All this seems far-fetched, and it would be, were it not for two factors. First, the lead engineer is Brian Willis, who started his 30-year career in motorsports working for Skip Barber. Then he became Paul Newman’s track engineer. Then he got his master’s degree in engineering from MIT. Then he went to work for Dan Gurney’s All American Racers, helping design and develop the legendary, all-conquering No. 99 Toyota GTP car. Then he went to Nissan to work on its GTP car. Then Swift, then Bobby Rahal’s IndyCar team, then Williams/BMW designing the BMW LMP that won the 24 Hours of Le Mans in 1999. Then he came to work for Don Panoz on his race cars. Then he went to work for Team GOH on its Audi R8 LMP, which won Le Mans in 2004. Then Aston-Martin. Then he went to work for Multimatic, the Canadian design, construction and racing company, on their race cars. And while confidentiality agreements prevent him from confirming or denying it, while at Multimatic he was lead engineer for the Ford GT–both the street car and the 2016 Le Mans-winning race car. So Willis has three Le Mans wins, but can only put two down on his resume.

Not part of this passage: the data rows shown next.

-- ==== Sys2Proof/Decode.lean ====
section
/-! DEFINITION. From bytes to tokens and from port words to commands, rejecting by name, and back: the layouts of
30_encoding.md R82 to R95 and the command codes of R101. -/

namespace Sys2Proof

/-! Bit fields and byte order (00_scope.md R10). -/

/-- `b[hi:lo]`, bits `hi` down to `lo` of `b` as a number. -/
def bitField (b : Byte) (hi lo : Nat) : Nat := b.toNat / 2 ^ lo % 2 ^ (hi - lo + 1)

/-- `LE16(b0, b1) = b0 + 256 * b1` (R10, R94). -/
def le16 (b0 b1 : Byte) : Nat := b0.toNat + 256 * b1.toNat

/-- The byte with value `v` mod 256. -/
def byteOf (v : Nat) : Byte := BitVec.ofNat 8 v

/-- The S field: bits 1:0 of a byte (R95). -/
def sField (b : Byte) : SField := Fin.ofNat 4 b.toNat

/-- Why bytes or a port word are no instruction. -/
inductive Reject where
  /-- The bytes end inside the token: one more `InRead` would fail (R93, R122). -/
  | truncated
  /-- At the first byte of a stream: a byte below 0x12 is no first-run token (R82). -/
  | notFirstRun
  /-- The op code is reserved (R101). -/
  | reservedOp (op : Byte)
deriving DecidableEq, Repr

/-! Tokens to instructions. -/

/-- `ReadExt(base)`: the extended value and the bytes after it, or nothing when the bytes end first (R93). -/
def readExt (base : Nat) : List Byte → Option (Nat × List Byte)
  | [] => none
  | b :: rest => if b = 0 then readExt (base + Config.extStep) rest else some (base + b.toNat, rest)

/-- A length that stands in the command byte when its field is nonzero and in extension bytes otherwise (R90, R91, R93). -/
def readLen (fieldVal base : Nat) (bs : List Byte) : Option (Nat × List Byte) :=
  if fieldVal = 0 then readExt base bs else some (fieldVal, bs)

/-- The literal-run tokens of a command byte below 0x10 at LS = 0 (R83, R85). -/
def decodeRun (t : Byte) (bs : List Byte) : Except Reject (Instr × List Byte) :=
  if t = 0 then
    match readExt 15 bs with
    | some (e, rest) => .ok (.litx (3 + e), rest)
    | none => .error .truncated
  else .ok (.lit (t.toNat + 3), bs)

/-- M1A and M1B: a command byte below 0x10 at LS ≠ 0 (R83, R86, R87). -/
def decodeM1 (ls : LitState) (t : Byte) (bs : List Byte) : Except Reject (Instr × List Byte) :=
  match bs with
  | [] => .error .truncated
  | b1 :: rest =>
    if ls = 4 then .ok (.m1b (2049 + bitField t 3 2 + 4 * b1.toNat) (sField t), rest)
    else .ok (.m1a (1 + bitField t 3 2 + 4 * b1.toNat) (sField t), rest)

/-- M2: a command byte of 0x40 or more (R83, R89). -/
def decodeM2 (t : Byte) (bs : List Byte) : Except Reject (Instr × List Byte) :=
  match bs with
  | [] => .error .truncated
  | b1 :: rest => .ok (.m2 (1 + bitField t 4 2 + 8 * b1.toNat) (bitField t 7 5 + 1) (sField t), rest)

/-- M3 and M3X: a command byte in 0x20..0x3F (R83, R90, R94). -/
def decodeM3 (t : Byte) (bs : List Byte) : Except Reject (Instr × List Byte) :=
  match readLen (bitField t 4 0) 31 bs with
  | some (k, d0 :: d1 :: rest) =>
    let d := le16 d0 d1 / 4 + 1
    if bitField t 4 0 = 0 then .ok (.m3x d (2 + k) (sField d0), rest) else .ok (.m3 d (2 + k) (sField d0), rest)
  | _ => .error .truncated

/-- M4, M4X and END: a command byte in 0x10..0x1F (R83, R91, R92, R94). -/
def decodeM4 (t : Byte) (bs : List Byte) : Except Reject (Instr × List Byte) :=
  match readLen (bitField t 2 0) 7 bs with
  | some (k, d0 :: d1 :: rest) =>
    let h := bitField t 3 3
    let dist := le16 d0 d1 / 4
    if h = 0 ∧ dist = 0 then .ok (.endMarker (2 + k) (sField d0), rest)
    else if bitField t 2 0 = 0 then .ok (.m4x (16384 + 16384 * h + dist) (2 + k) (sField d0), rest)
    else .ok (.m4 (16384 + 16384 * h + dist) (2 + k) (sField d0), rest)
  | _ => .error .truncated

/-- The token that begins the byte list: at DPH = FIRST only FIRSTLIT (R82), otherwise by the table of R83. The answer is
the instruction and the bytes after its head (its literal bytes come next). -/
def decodeToken (ph : Phase) (ls : LitState) : List Byte → Except Reject (Instr × List Byte)
  | [] => .error .truncated
  | t :: bs =>
    match ph with
    | .first => if 0x12 ≤ t.toNat then .ok (.firstLit (t.toNat - 17), bs) else .error .notFirstRun
    | .cmd =>
      if t.toNat < 0x10 then (if ls = 0 then decodeRun t bs else decodeM1 ls t bs)
      else if t.toNat < 0x20 then decodeM4 t bs
      else if t.toNat < 0x40 then decodeM3 t bs
      else decodeM2 t bs

/-- The command of a port word; operands a command has no use for are ignored (R101). No op code reads IN: the
host's read of it (10_state.md R39) is a turn of its own, `Turn.readIn` (log 22). -/
def decodeCommand (op : Byte) (a b : Word) : Except Reject Instr :=
  if op = 0x01 then .ok (.encStart a)
  else if op = 0x02 then .ok .encLit
  else if op = 0x03 then .ok (.encMatch a b)
  else if op = 0x04 then .ok .encEnd
  else if op = 0x05 then .ok (.idxInsert a)
  else if op = 0x06 then .ok (.idxLookup a)
  else if op = 0x08 then .ok (.decStart a)
  else if op = 0x09 then .ok (.hostWriteIn a b)
  else if op = 0x0A then .ok (.hostSetInLen a)
  else if op = 0x0B then .ok (.hostReadOut a)
  else if op = 0x0C then .ok (.hostReadReg a)
  else if op = 0x0F then .ok .reset
  else .error (.reservedOp op)

/-! Instructions to bytes and port words. -/

/-- `WriteExt(k)` for `k ≥ 1`: `⌈k/255⌉ - 1` zero bytes and a last byte in 1..255 (R93). -/
def extBytes (k : Nat) : List Byte :=
  List.replicate ((k - 1) / Config.extStep) 0 ++ [byteOf (k - Config.extStep * ((k - 1) / Config.extStep))]

/-- `D0`, `D1` of a 14-bit distance field `m` with the S field in its low bits (R90, R91, R94). -/
def distBytes (m : Nat) (s : SField) : List Byte := [byteOf (m % 64 * 4 + s.val), byteOf (m / 64)]

/-- What an instruction is encoded as: the head bytes of a token, or a port word. -/
inductive Code where
  /-- The head of a token: command byte, extension bytes, distance bytes. -/
  | token (bs : List Byte)
  /-- A port word (R101). -/
  | command (op : Byte) (a b : Word)
deriving DecidableEq, Repr

/-- The encoding of an instruction (R85 to R92, R101); of a token, the bytes up to its literal bytes. -/
def encode : Instr → Code
  | .firstLit len => .token [byteOf (17 + len)]
  | .lit len => .token [byteOf (len - 3)]
  | .litx len => .token (0x00 :: extBytes (len - 18))
  | .m1a d s => .token [byteOf ((d - 1) % 4 * 4 + s.val), byteOf ((d - 1) / 4)]
  | .m1b d s => .token [byteOf ((d - 2049) % 4 * 4 + s.val), byteOf ((d - 2049) / 4)]
  | .m2 d n s => .token [byteOf ((n - 1) * 32 + (d - 1) % 8 * 4 + s.val), byteOf ((d - 1) / 8)]
  | .m3 d n s => .token (byteOf (0x20 + (n - 2)) :: distBytes (d - 1) s)
  | .m3x d n s => .token (0x20 :: (extBytes (n - 33) ++ distBytes (d - 1) s))
  | .m4 d n s => .token (byteOf (0x10 + (d - 16384) / 16384 * 8 + (n - 2)) :: distBytes ((d - 16384) % 16384) s)
  | .m4x d n s =>
    .token (byteOf (0x10 + (d - 16384) / 16384 * 8) :: (extBytes (n - 9) ++ distBytes ((d - 16384) % 16384) s))
  | .endMarker n s =>
    .token ((if n ≤ 9 then [byteOf (0x10 + (n - 2))] else 0x10 :: extBytes (n - 9)) ++ distBytes 0 s)
  | .encStart a => .command 0x01 a 0
  | .encLit => .command 0x02 0 0
  | .encMatch a b => .command 0x03 a b
  | .encEnd => .command 0x04 0 0
  | .idxInsert a => .command 0x05 a 0
  | .idxLookup a => .command 0x06 a 0
  | .decStart a => .command 0x08 a 0
  | .hostWriteIn a b => .command 0x09 a b
  | .hostSetInLen a => .command 0x0A a 0
  | .hostReadOut a => .command 0x0B a 0
  | .hostReadReg a => .command 0x0C a 0
  | .reset => .command 0x0F 0 0

/-- The instruction a code stands for at phase `ph` and literal state `ls`; a token must use all of its bytes. -/
def decodeCode (ph : Phase) (ls : LitState) : Code → Except Reject Instr
  | .token bs =>
    match decodeToken ph ls bs with
    | .ok (i, []) => .ok i
    | .ok (_, _ :: _) => .error .truncated
    | .error r => .error r
  | .command op a b => decodeCommand op a b

/-! The opcode table's words (log 16). A table word is one byte and names neither the space it belongs to (port or token
stream) nor the literal state: the choices below are the model's own. -/

/-- A table word laid out as bytes, with zero bytes after it. -/
def tableBytes (nbits w : Nat) : List Byte :=
  (List.range 20).map fun k => byteOf (w % 2 ^ nbits / 256 ^ k)

/-- DESIGN CHOICE (log 16): the phase and literal state in which a table byte is read as a token. 0x12 is the table's
FIRSTLIT; a zero byte followed by zero bytes is no token at LS = 0, so it is read at LS = 1. -/
def tableContext (t : Byte) : Phase × LitState :=
  if t = 0x12 then (.first, 0) else if t = 0x00 then (.cmd, 1) else (.cmd, 0)

/-- DESIGN CHOICE (log 16): the operand words A and B of a table word that is a command (zero when nbits is 8). -/
def tableOperands (nbits w : Nat) : Word × Word :=
  (BitVec.ofNat 32 (w % 2 ^ nbits / 2 ^ 8), BitVec.ofNat 32 (w % 2 ^ nbits / 2 ^ 40))

/-- The instruction the decoder reads from a table word: the command with that op code, and where no command has it the
token that begins with that byte. -/
def decodeTableWord (nbits w : Nat) : Option Instr :=
  let t := byteOf (w % 2 ^ nbits)
  match decodeCommand t (tableOperands nbits w).1 (tableOperands nbits w).2 with
  | .ok i => some i
  | .error _ =>
    match decodeToken (tableContext t).1 (tableContext t).2 (tableBytes nbits w) with
    | .ok (i, _) => some i
    | .error _ => none

end Sys2Proof
end

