-- ==== Sys2Proof/Machine/Flags.lean ====
section
/-! DEFINITION. The block has no condition codes (10_state.md R40). What steers it is STATUS and MODE (which commands are
accepted), LS and DPH in the Decoder, STARTED and HOLD_V in the Encoder: the tests on them, and the codes a host reads. -/

namespace Sys2Proof.Machine

/-- The Decoder steps exactly when MODE = DECODE and STATUS = BUSY (40_decoder.md R120). -/
def decoderRuns (s : State) : Bool := s.mode = .decode ∧ s.status = .busy

/-- When ENC_LIT, ENC_MATCH, ENC_END, IDX_INSERT and IDX_LOOKUP are accepted: MODE = ENCODE and STATUS = BUSY
(60_exceptions.md R266). -/
def acceptsParse (s : State) : Bool := s.mode = .encode ∧ s.status = .busy

/-- When ENC_START, DEC_START, HOST_WRITE_IN and HOST_SET_IN_LEN are accepted: STATUS ≠ BUSY (60_exceptions.md R266). -/
def acceptsSetup (s : State) : Bool := s.status ≠ .busy

/-- LS after a literal-run token: `min(L, 4)` (40_decoder.md R126 to R128, R137). -/
def runLitState (len : Nat) : LitState := Fin.ofNat 5 (min len 4)

/-- LS after a match: S (40_decoder.md R125). -/
def trailLitState (s : SField) : LitState := s.castSucc

/-- `LSat`: the literal state the Decoder will hold at the next match's command byte (41_encoder.md R172). -/
def litStateAt (s : State) : Nat := min s.litCnt 4

/-- The code of MODE (10_state.md R23). -/
def Mode.code : Mode → Nat
  | .none => 0
  | .encode => 1
  | .decode => 2

/-- The code of STATUS (10_state.md R24). -/
def Status.code : Status → Nat
  | .idle => 0
  | .busy => 1
  | .done => 2
  | .error => 3

/-- The code of ERRCODE (10_state.md R25). -/
def ErrCode.code : ErrCode → Nat
  | .none => 0
  | .endOfInput => 1
  | .corruptStream => 2
  | .sizeMismatch => 3
  | .outputOverrun => 4
  | .illegalParse => 5
  | .illegalCommand => 6

/-- The code of LEVEL (10_state.md R27). -/
def Level.code : Level → Nat
  | .fast => 0
  | .best => 1

/-- The code of DPH (10_state.md R32). -/
def phaseCode : Phase → Nat
  | .first => 0
  | .cmd => 1

end Sys2Proof.Machine
end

The other factor: Don Panoz and his checkbook, as well as an inherited trait of sheer stubbornness. So the Nissan ZEOD RC went one lap at Le Mans on electric power? Big deal. How about we do a whole race on electric power?
“This car is my holy grail,” Panoz says. At 82, he knows he may not have a lot of grails, holy or otherwise, left in him. He is asking the near-impossible of Willis and his crew, and my guess is if it takes writing a lot of big checks to make the near-impossible happen, it just might.
A great many of us race fans complain that there’s no room left for true innovation, whether it be in NASCAR or Formula 1 or IndyCar. Ben Bowlby, Dan Gurney’s AAR, Darren Cox, Nissan and Don Panoz: Although no one on that list is likely sending the others Christmas cards, all deserve credit for creating, building and racing a car no one thought would work. It did, and the DeltaWing deserves its rightful place in motorsports history.